If you need other informations, just ask.
Thanks.
Eliott G.
Following a sample of our syslog (feel free to ask for other logs) :
##### /var/log/syslog #####
Aug 4 15:17:01 prdproxmox3 CRON[30748]: (root) CMD (/usr/local/rtm/bin/rtm 33 > /dev/null 2> /dev/null)
Aug 4 15:17:01 prdproxmox3 CRON[30750]: (root) CMD ( cd / && run-parts --report /etc/cron.hourly)
Aug 4 15:18:01 prdproxmox3 CRON[31063]: (root) CMD (/usr/local/rtm/bin/rtm 33 > /dev/null 2> /dev/null)
Aug 4 15:18:08 prdproxmox3 pvedaemon[7020]: worker exit
Aug 4 15:18:08 prdproxmox3 pvedaemon[1823]: worker 7020 finished
Aug 4 15:18:08 prdproxmox3 pvedaemon[1823]: starting 1 worker(s)
Aug 4 15:18:08 prdproxmox3 pvedaemon[1823]: worker 31129 started
Aug 4 15:18:16 prdproxmox3 corosync[1805]: [TOTEM ] A processor failed, forming new configuration.
Aug 4 15:18:19 prdproxmox3 corosync[1805]: [TOTEM ] A new membership (3.3.3.3:3412) was formed. Members joined: 1 2 left: 1 2
Aug 4 15:18:19 prdproxmox3 corosync[1805]: [TOTEM ] Failed to receive the leave message. failed: 1 2
Aug 4 15:18:19 prdproxmox3 corosync[1805]: [QUORUM] Members[3]: 3 1 2
Aug 4 15:18:19 prdproxmox3 corosync[1805]: [MAIN ] Completed service synchronization, ready to provide service.
Aug 4 15:19:01 prdproxmox3 CRON[31369]: (root) CMD (/usr/local/rtm/bin/rtm 33 > /dev/null 2> /dev/null)
Aug 4 15:19:02 prdproxmox3 pmxcfs[1756]: [status] notice: received log
Aug 4 15:19:17 prdproxmox3 pmxcfs[1756]: [status] notice: received log
Aug 4 15:19:22 prdproxmox3 corosync[1805]: [TOTEM ] A processor failed, forming new configuration.

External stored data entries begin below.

-- ==== Sys2Proof/Laws/Ops.lean ====
section
/-! SUPPORT. One lemma for each shared operation that says everything it can do. -/

namespace Sys2Proof.Machine

/-- Everything the dimension check can do. -/
theorem withDimension_cases (body : Nat → CmdOutcome) (s : State) :
    (1 ≤ dimension s ∧ dimension s ≤ s.nmax.val ∧ withDimension body s = body (dimension s)) ∨
    (¬ (1 ≤ dimension s ∧ dimension s ≤ s.nmax.val) ∧
      withDimension body s = .error .invalidMatrixDimension (BitVec.ofNat 32 (dimension s))) := by
  by_cases h : 1 ≤ dimension s ∧ dimension s ≤ s.nmax.val
  · exact .inl ⟨h.1, h.2, if_pos h⟩
  · exact .inr ⟨h, if_neg h⟩

/-- How each command ends, on the state at its completion (R104 without the illegal words). -/
def outcomeOf (i : Instr) (s : State) : CmdOutcome :=
  match i with
  | .nop => .ok .none
  | .canon => canonOutcome s
  | .mulv => multiplyOutcome s.k s
  | .mulvR => multiplyOutcome s.r s
  | .det => detOutcome s
  | .adj => adjOutcome s
  | .modinv => modinvOutcome s
  | .matinv => matinvOutcome s

/-- Every command completes with its outcome. -/
theorem exec_eq_complete (i : Instr) (s : State) : exec i s = .next (complete (outcomeOf i s) s) := by
  cases i <;> rfl

/-- The registers the writes of a command are to (R83). -/
theorem outcomeOf_ok {i : Instr} {s : State} {x : ResultWrites} (h : outcomeOf i s = .ok x) :
    match i with
    | .nop => x = .none
    | .canon | .modinv => ∃ y, x = .scalarOut y
    | .mulv | .mulvR => ∃ f, x = .w f
    | .det => ∃ raw res, x = .det raw res
    | .adj | .matinv => ∃ m, x = .r m := by
  cases i <;> simp only [outcomeOf, canonOutcome, multiplyOutcome, detOutcome, adjOutcome, modinvOutcome,
    matinvOutcome, withDimension] at h ⊢ <;> (repeat' split at h) <;> cases h <;> first | rfl | exact ⟨_, rfl⟩ | exact ⟨_, _, rfl⟩

/-- Everything a write to a register can do. -/
theorem regWrite_cases (x : Word) (s : State) (r : Reg) :
    (s.engine.isBusy = true ∧ regWrite x s r = overrun s ∧
      (r = .cmd ∨ r = .dim ∨ r = .scalarIn ∨ (∃ i j, r = .k i j) ∨ (∃ j, r = .v j) ∨ ∃ i j, r = .r i j)) ∨
    (s.engine.isBusy = false ∧ r = .cmd ∧ regWrite x s r = acceptCommand x s) ∨
    (s.engine.isBusy = false ∧ r = .dim ∧ regWrite x s r = { s with dimN := x.extractLsb' 0 3 }) ∨
    (s.engine.isBusy = false ∧ r = .scalarIn ∧ regWrite x s r = { s with scalarIn := x }) ∨
    (s.engine.isBusy = false ∧ ∃ i j, r = .k i j ∧ regWrite x s r = { s with k := matSet s.k i j x }) ∨
    (s.engine.isBusy = false ∧ ∃ j, r = .v j ∧ regWrite x s r = { s with v := vecSet s.v j x }) ∨
    (s.engine.isBusy = false ∧ ∃ i j, r = .r i j ∧ regWrite x s r = { s with r := matSet s.r i j x }) ∨
    (r = .status ∧ regWrite x s r = writeStatus x s) ∨
    (r = .irqEn ∧ regWrite x s r = { s with doneIe := x.getLsbD 0 }) ∨
    ((r = .id ∨ r = .version ∨ r = .param ∨ r = .errInfo ∨ r = .lastCmd ∨ r = .scalarOut ∨ r = .detRes ∨
        (∃ k, r = .detRaw k) ∨ (∃ i, r = .w i) ∨ r = .reserved) ∧ regWrite x s r = s) := by
  cases r <;> cases hb : s.engine.isBusy <;> simp [regWrite, unlessBusy, hb]

/-- Everything the engine's turn can do. -/
theorem engineTurn_cases (s : State) :
    (s.engine = .idle ∧ engineTurn s = .next s) ∨
    (∃ c i, s.engine = .busy c ∧ decode c = .ok i ∧ engineTurn s = .next (complete (outcomeOf i s) s)) ∨
    ∃ c e, s.engine = .busy c ∧ decode c = .error e ∧
      engineTurn s = .next (complete (.error .illegalCommand c) s) := by
  cases he : s.engine with
  | idle => exact .inl ⟨rfl, by simp [engineTurn, he]⟩
  | busy c =>
    cases hd : decode c with
    | ok i => exact .inr (.inl ⟨c, i, rfl, hd, by simp [engineTurn, he, hd, exec_eq_complete]⟩)
    | error e => exact .inr (.inr ⟨c, e, rfl, hd, by simp [engineTurn, he, hd, execIllegal]⟩)

/-- A transaction is well formed exactly when it is 4 bytes at a multiple of 4. -/
theorem wellFormed_iff (t : Transaction) : t.wellFormed = true ↔ t.size = 4 ∧ t.off.toNat % 4 = 0 := by
  simp [Transaction.wellFormed, isWordOffset]

@[simp] theorem wellFormed_read (off : Offset) (n : Nat) :
    (Transaction.read off n).wellFormed = (n == 4 && isWordOffset off) := rfl
@[simp] theorem wellFormed_write (off : Offset) (n : Nat) (x : Word) :
    (Transaction.write off n x).wellFormed = (n == 4 && isWordOffset off) := rfl

/-- Everything a host step can do. -/
theorem hostTurn_cases (t : Transaction) (s : State) :
    (t.size = 4 ∧ t.off.toNat % 4 = 0 ∧ hostTurn t s = .next (if s.rst then resetBlock true s else perform t s)) ∨
    (t.size = 4 ∧ t.off.toNat % 4 ≠ 0 ∧ hostTurn t s = .refused .misalignedAccess) ∨
    (t.size ≠ 4 ∧ hostTurn t s = .refused .subWordAccess) := by
  by_cases hs : t.size = 4 <;> by_cases ho : t.off.toNat % 4 = 0 <;>
    simp [hostTurn, wellFormed_iff, accessRefusal, hs, ho]

/-- Everything one event can do, when it leads to a next state. -/
theorem takeEvent_cases {e : Event} {s t : State} (h : takeEvent e s = .next t) :
    (s.rst = false ∧ ∃ tr, e = .host tr ∧ tr.wellFormed = true ∧ t = perform tr s) ∨
    (s.rst = false ∧ e = .engine ∧ engineTurn s = .next t) ∨
    (s.rst = false ∧ e = .rst false ∧ t = s) ∨
    ((s.rst = true ∧ e ≠ .rst false ∨ e = .rst true) ∧ t = resetBlock true s) ∨
    (s.rst = true ∧ e = .rst false ∧ t = resetBlock false s) := by
  cases hr : s.rst <;> cases e with
  | host tr =>
    cases hw : tr.wellFormed <;> simp [takeEvent, hostTurn, hw, hr] at h
    subst h; simp [hw]
  | engine => simp [takeEvent, hr] at h; simp_all
  | rst l => cases l <;> simp [takeEvent, setRst, hr] at h <;> simp_all

/-- A step takes the first event of the agenda, or the engine's turn when there is none. -/
theorem step_eq (s : State) :
    step s = takeEvent (s.agenda.head?.getD .engine) (withAgenda s.agenda.tail s) := by
  cases h : s.agenda with
  | nil =>
    have : withAgenda [] s = s := by simp only [withAgenda, ← h]
    simp [step, stepBlock, h, this]
  | cons e rest => simp [step, stepBlock, h]

end Sys2Proof.Machine
end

Aug 4 15:19:26 prdproxmox3 corosync[1805]: [TOTEM ] A new membership (3.3.3.3:3416) was formed. Members left: 1 2
Aug 4 15:19:26 prdproxmox3 corosync[1805]: [TOTEM ] Failed to receive the leave message. failed: 1 2
Aug 4 15:19:26 prdproxmox3 pmxcfs[1756]: [dcdb] notice: members: 3/1756
Aug 4 15:19:26 prdproxmox3 pmxcfs[1756]: [status] notice: members: 3/1756
Aug 4 15:19:26 prdproxmox3 corosync[1805]: [QUORUM] This node is within the non-primary component and will NOT provide any services.
Aug 4 15:19:26 prdproxmox3 corosync[1805]: [QUORUM] Members[1]: 3
Aug 4 15:19:26 prdproxmox3 corosync[1805]: [MAIN ] Completed service synchronization, ready to provide service.

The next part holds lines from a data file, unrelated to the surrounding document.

-- ==== Sys2Proof/Tests/Slice0.lean ====
section
/-! SUPPORT. Tests. Every expected value is a value of 95_test_vectors.md (its id in the docstring) or is
written out from the rule named. Then, for each statement with hypotheses, a state that meets them. -/

open Sys2Proof Sys2Proof.Machine Sys2Proof.Spec

namespace Sys2Proof.Tests

/-! ## Small states -/

/-- The matrix file with these rows. -/
def fileOf (rows : List (List Int)) : MatFile := matOf fun i j => BitVec.ofInt 32 ((rows.getD i []).getD j 0)

/-- After reset with `DIM.N`, `K` and `V` written. -/
def keyed (n : Nat) (k : List (List Int)) (v : List Int) : State :=
  { State.reset with
    dimN := BitVec.ofNat 3 n, k := fileOf k, v := vecOf fun j => BitVec.ofInt 32 (v.getD j 0) }

/-- After reset with `SCALAR_IN` written. -/
def scalar (x : Word) : State := { State.reset with scalarIn := x }

/-- After reset, with these events to come. -/
def facing (l : List Event) : State := { State.reset with agenda := l }

/-- After acceptance of `c`, with these events to come. -/
def flying (c : Word) (l : List Event) : State := { acceptCommand c State.reset with agenda := l }

/-- The next state, when there is one. -/
def nextOf (o : Host.Outcome State Fault Refusal) : Option State :=
  match o with
  | .next t => some t
  | .fault _ => none
  | .refused _ => none

/-- What the words at these offsets read after the command. -/
def readsAfter (i : Instr) (s : State) (offs : List Offset) : Option (List Word) :=
  (nextOf (exec i s)).map fun t => offs.map fun a => hostRead a t

/-- What the words at these offsets read after one step. -/
def readsAfterStep (s : State) (offs : List Offset) : Option (List Word) :=
  (nextOf (step s)).map fun t => offs.map fun a => hostRead a t

/-! ## Well-formedness: the check refuses a term for each way to be ill formed (R63) -/

theorem test_byte_read_is_ill_formed : (Transaction.read 0x200 1).wellFormed = false := by decide
theorem test_halfword_write_is_ill_formed : (Transaction.write 0x200 2 7).wellFormed = false := by decide
theorem test_doubleword_read_is_ill_formed : (Transaction.read 0x200 8).wellFormed = false := by decide
theorem test_word_write_is_well_formed : (Transaction.write 0x200 4 7).wellFormed = true := by decide
theorem test_misaligned_read_is_ill_formed : (Transaction.read 0x201 4).wellFormed = false := by decide
theorem test_misaligned_write_is_ill_formed : (Transaction.write 0x202 4 7).wellFormed = false := by decide
/-- U3. -/
theorem test_misaligned_read_is_refused :
    step (facing [.host (.read 0x203 4)]) = .refused .misalignedAccess := by rfl
theorem test_sub_word_write_is_refused :
    step (facing [.host (.write 0x200 1 7)]) = .refused .subWordAccess := by rfl
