-- ==== Sys2Proof/Decode.lean ====
section
/-! DEFINITION. The decoder, a four-way case on `op` and nothing more (spec/30_encoding.md R53), and the encoder; and
the integers that operand literals of a listing stand for (R58). The command word is the 130-bit number `{op, a, b}`; there are no bytes and no byte order (R36, R50). -/

namespace Sys2Proof

/-- The operation a select code selects; `op[1]` is the more significant bit (R27, R52). -/
def operationOfSelect (op : OpSelect) : Operation :=
  match (op.toFin : Fin 4) with
  | 0 => .isPowerOfTwo
  | 1 => .reverseBits
  | 2 => .log2Pow2
  | 3 => .reverseBitsLimited

/-- The select code of an operation (R52). -/
def selectOfOperation : Operation → OpSelect
  | .isPowerOfTwo => 0b00#2
  | .reverseBits => 0b01#2
  | .log2Pow2 => 0b10#2
  | .reverseBitsLimited => 0b11#2

/-- The instruction a command is: `n` is on port `a`, `value` on port `b` (R54). -/
def decode (c : Command) : Instr :=
  match operationOfSelect c.op with
  | .isPowerOfTwo => .isPowerOfTwo c.a c.b
  | .reverseBits => .reverseBits c.a c.b
  | .log2Pow2 => .log2Pow2 c.a c.b
  | .reverseBitsLimited => .reverseBitsLimited c.a c.b

/-- The command that issues an instruction. -/
def commandOf : Instr → Command
  | .isPowerOfTwo n b => { op := selectOfOperation .isPowerOfTwo, a := n, b := b }
  | .reverseBits n b => { op := selectOfOperation .reverseBits, a := n, b := b }
  | .log2Pow2 n b => { op := selectOfOperation .log2Pow2, a := n, b := b }
  | .reverseBitsLimited n value => { op := selectOfOperation .reverseBitsLimited, a := n, b := value }

/-- The command word of a command: `op` in bits 129 to 128, `a` in 127 to 64, `b` in 63 to 0 (R50, R51). -/
def wordOfCommand (c : Command) : CommandWord := c.op ++ c.a ++ c.b

/-- The command a command word writes down (R50, R51). -/
def commandOfWord (w : CommandWord) : Command :=
  { op := w.extractLsb' 128 2, a := w.extractLsb' 64 64, b := w.extractLsb' 0 64 }

/-- The instruction a command word stands for. -/
def decodeWord (w : CommandWord) : Instr := decode (commandOfWord w)

/-- The command word of an instruction. -/
def encode (i : Instr) : CommandWord := wordOfCommand (commandOf i)

/-- The hexadecimal digits of the lowest `k` nibbles of a number, most significant first. -/
def hexDigits (w : Nat) : Nat → List (Fin 16)
  | 0 => []
  | k + 1 => Fin.ofNat 16 (w / 16 ^ k) :: hexDigits w k

/-- The 33 hexadecimal digits in which a listing writes a command word (R50). -/
def hexDigitsOfWord (w : CommandWord) : List (Fin 16) := hexDigits w.toNat 33

/-- Why a string of bits is no command. -/
inductive DecodeReject where
  /-- A bit at 130 or above is set: a command word has 130 bits (R50) and the ports have no such wire (log entry 11). -/
  | bitAboveCommandWord
deriving DecidableEq, Repr

/-- Decode any string of `nbits` bits, given as the number `w` with bit 0 its least significant bit; bits the string
does not have are 0. Every string whose bits above 129 are 0 is a command word, and every command word is legal
(R56). -/
def decodeBits (nbits w : Nat) : Except DecodeReject Instr :=
  if w % 2 ^ nbits < 2 ^ 130 then .ok (decodeWord (BitVec.ofNat 130 (w % 2 ^ nbits)))
  else .error .bitAboveCommandWord

/-- The instruction the decoder reads from an instruction whose bits, numbered as the opcode table numbers them, are
`w`; none where it refuses. -/
def decodeTableWord (nbits w : Nat) : Option Instr :=
  match decodeBits nbits w with
  | .ok i => some i
  | .error _ => none

/-- The integer a digit string stands for, most significant digit first (R7). -/
def digitsValue (base : Nat) (digits : List Nat) : Nat :=
  digits.foldl (fun acc d => acc * base + d) 0

/-- The integer a literal stands for (R58). -/
def Literal.value : Literal → Nat
  | .decimal ds => digitsValue 10 (ds.map Fin.val)
  | .hexadecimal ds => digitsValue 16 (ds.map Fin.val)
  | .binary ds => digitsValue 2 (ds.map Fin.val)
  | .oneShiftedLeft k => 2 ^ k

/-- A literal has at least one digit, or is `1 << k` with `k` in `[0, 63]` (R9, R58). -/
def Literal.spelled : Literal → Bool
  | .decimal ds => !ds.isEmpty
  | .hexadecimal ds => !ds.isEmpty
  | .binary ds => !ds.isEmpty
  | .oneShiftedLeft k => decide (k < 64)

/-- A literal is in `[0, 2^64 − 1]` (R58). -/
def Literal.inRange (l : Literal) : Bool := decide (l.value < 2 ^ 64)

end Sys2Proof
end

Aug 4 15:19:26 prdproxmox3 pmxcfs[1756]: [status] notice: node lost quorum
Aug 4 15:19:34 prdproxmox3 pve-ha-crm[1831]: status change master => lost_manager_lock
Aug 4 15:19:34 prdproxmox3 pve-ha-crm[1831]: watchdog closed (disabled)
Aug 4 15:19:34 prdproxmox3 pve-ha-crm[1831]: status change lost_manager_lock => wait_for_quorum
Aug 4 15:19:35 prdproxmox3 pve-ha-lrm[1840]: status change active => lost_agent_lock
Aug 4 15:19:48 prdproxmox3 pvedaemon[29455]: <root@pam> successful auth for user 'shinken@pve'
Aug 4 15:20:01 prdproxmox3 CRON[31672]: (root) CMD (/usr/local/rtm/bin/rtm 33 > /dev/null 2> /dev/null)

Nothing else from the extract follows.